To reduce inventories to their five-year average, the Organization of the Petroleum Exporting Countries, Russia and other producers agreed to cut output by 1.8 million barrels per day (bpd) in the first half of 2017, a deal that helped lift prices to their current level of about $52.

With stockpiles still high, OPEC states have indicated those cuts could be extended to December.

"If OPEC cuts roll into the second half of the year we anticipate crude oil stocks would get back into the top end of the historical range," BP Chief Financial Officer Brian Gilvary said after the company reported a jump in profit.

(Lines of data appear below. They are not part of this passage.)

/-- The component decoders accept nothing but finite keys (44_orchestrator.md R198). -/
theorem keyBits_of_decodeFinite {s t : State} {k : List Byte} {neg : Bool} (hp : s.params.valid = true)
    (hk : kindOfLead (k.getD 0 0#8) = .ok (if neg then .negFinite else .posFinite))
    (h : decodeFinite neg k s = .ok t) :
    ∃ d adj tail, Canonical s.params d ∧ adj.natAbs ≤ s.params.elim ∧ tail ≤ 7 ∧
      (keyBits neg d adj).length + tail = 8 * s.klen.toNat ∧
      readBits k 0 (8 * s.klen.toNat) = keyBits neg d adj ++ List.replicate tail false ∧
      t = decodedFinite s neg (signIndicator neg adj)
        { e := adj.natAbs, n := expN adj.natAbs, off := 4 + (2 * expN adj.natAbs - 2) }
        { digits := d, off := 8 * s.klen.toNat } := by
  obtain ⟨-, -, -, hm, -⟩ := valid_iff.mp hp
  rcases decodeFinite_cases neg k s with ⟨d, -, e⟩ | ⟨f, d, -, -, e⟩ | ⟨f, c, h1, h2, e⟩
  · rw [e] at h; cases h
  · rw [e] at h; cases h
  rw [e] at h
  injection h with h
  obtain ⟨he, hn, -, hoff, hoff', hbits⟩ := field_of_expdec (by omega) h1
  obtain ⟨hc, hco, tail, ht, htl, hcb⟩ := bits_of_sigdec h2
  have hN := expN_ge f.e
  obtain ⟨h7, h6, h5, hdeg⟩ := lead_bits_of_kindOfLead _ _ hk
  have h03 : readBits k 0 3 = [!neg, false, false] := by
    simp only [readBits_succ, readBits_zero, getbit]
    simp only [Nat.zero_add, Nat.reduceAdd, Nat.reduceDiv, Nat.reduceMod, Nat.reduceSub, h7, h6, h5]
  have hT : signIndicator neg (adjExpOf neg (getbit k 3) f.e) = getbit k 3 := by
    refine signIndicator_adjExpOf ?_
    rintro ⟨he0, ht3⟩
    rw [hn, he0] at hbits
    have hb2 : readBits k 4 2 = [!getbit k 3, !getbit k 3] := by
      rw [expfield_zero] at hbits
      exact hbits
    simp only [readBits_succ, readBits_zero, List.cons.injEq, and_true] at hb2
    rw [ht3] at hb2
    exact hdeg ⟨ht3, hb2⟩
  refine ⟨c.digits, adjExpOf neg (getbit k 3) f.e, tail, hc, by simpa using he, ht, ?_, ?_, ?_⟩
  · rw [keyBits_length, adjExpOf_natAbs]
    omega
  · rw [keyBits_eq, adjExpOf_natAbs, hT, List.append_assoc, List.append_assoc, expfield_cons, ← expfield_tail,
      readBits_append_iff (by simp; omega)]
    refine ⟨h03, ?_⟩
    show readBits k 3 _ = _
    rw [List.length_append, List.length_append, List.length_cons, expfield_tail_length, sigbits_length,
      List.length_replicate, List.cons_append,
      show 2 * expN f.e - 2 + 1 + (10 * (c.digits.length / 3) + tail) =
        (2 * expN f.e - 2 + (10 * (c.digits.length / 3) + tail)) + 1 by omega,
      readBits_succ, List.cons.injEq]
    refine ⟨rfl, ?_⟩
    rw [readBits_append_iff (by simp; omega)]
    rw [expfield_tail_length, List.length_append, sigbits_length, List.length_replicate, ← hn]
    refine ⟨hbits, ?_⟩
    rw [← hcb, hoff]
  · rw [← h, hT, adjExpOf_natAbs]
    rcases f with ⟨fe, fn, fo⟩
    rcases c with ⟨cd, co⟩
    simp only at hn hoff hco
    subst hn hoff hco
    rfl

end Sys2Proof.Machine
end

"I wouldn't describe it as being majorly bullish, but it would certainly firm up and underpin prices from where they are today," he told Reuters. "If you look at total stocks right now, they are starting to decline."

Oil stockpiles in industrialized nations were 3.055 billion barrels at the end of February, about 330 million barrels above the five-year average but with the market showing more balance, the International Energy Agency said last month.

"If the OPEC cuts get rolled into the second half of the year that will underpin oil prices. If they don't get rolled into the second half of the year we will continue to see more volatility," Gilvary said.

OPEC and non-OPEC states meet on May 25 to discuss whether to extend cuts for another six months after June.

"From BP's perspective we're managing things around $50-55 a barrel, that's probably the range we would expect for the rest of the year," he said, adding that prices could climb to the upper end of the range around $55 if the cuts were extended.

Global oil demand is expected to grow by 1.3 million barrels per day this year, he added.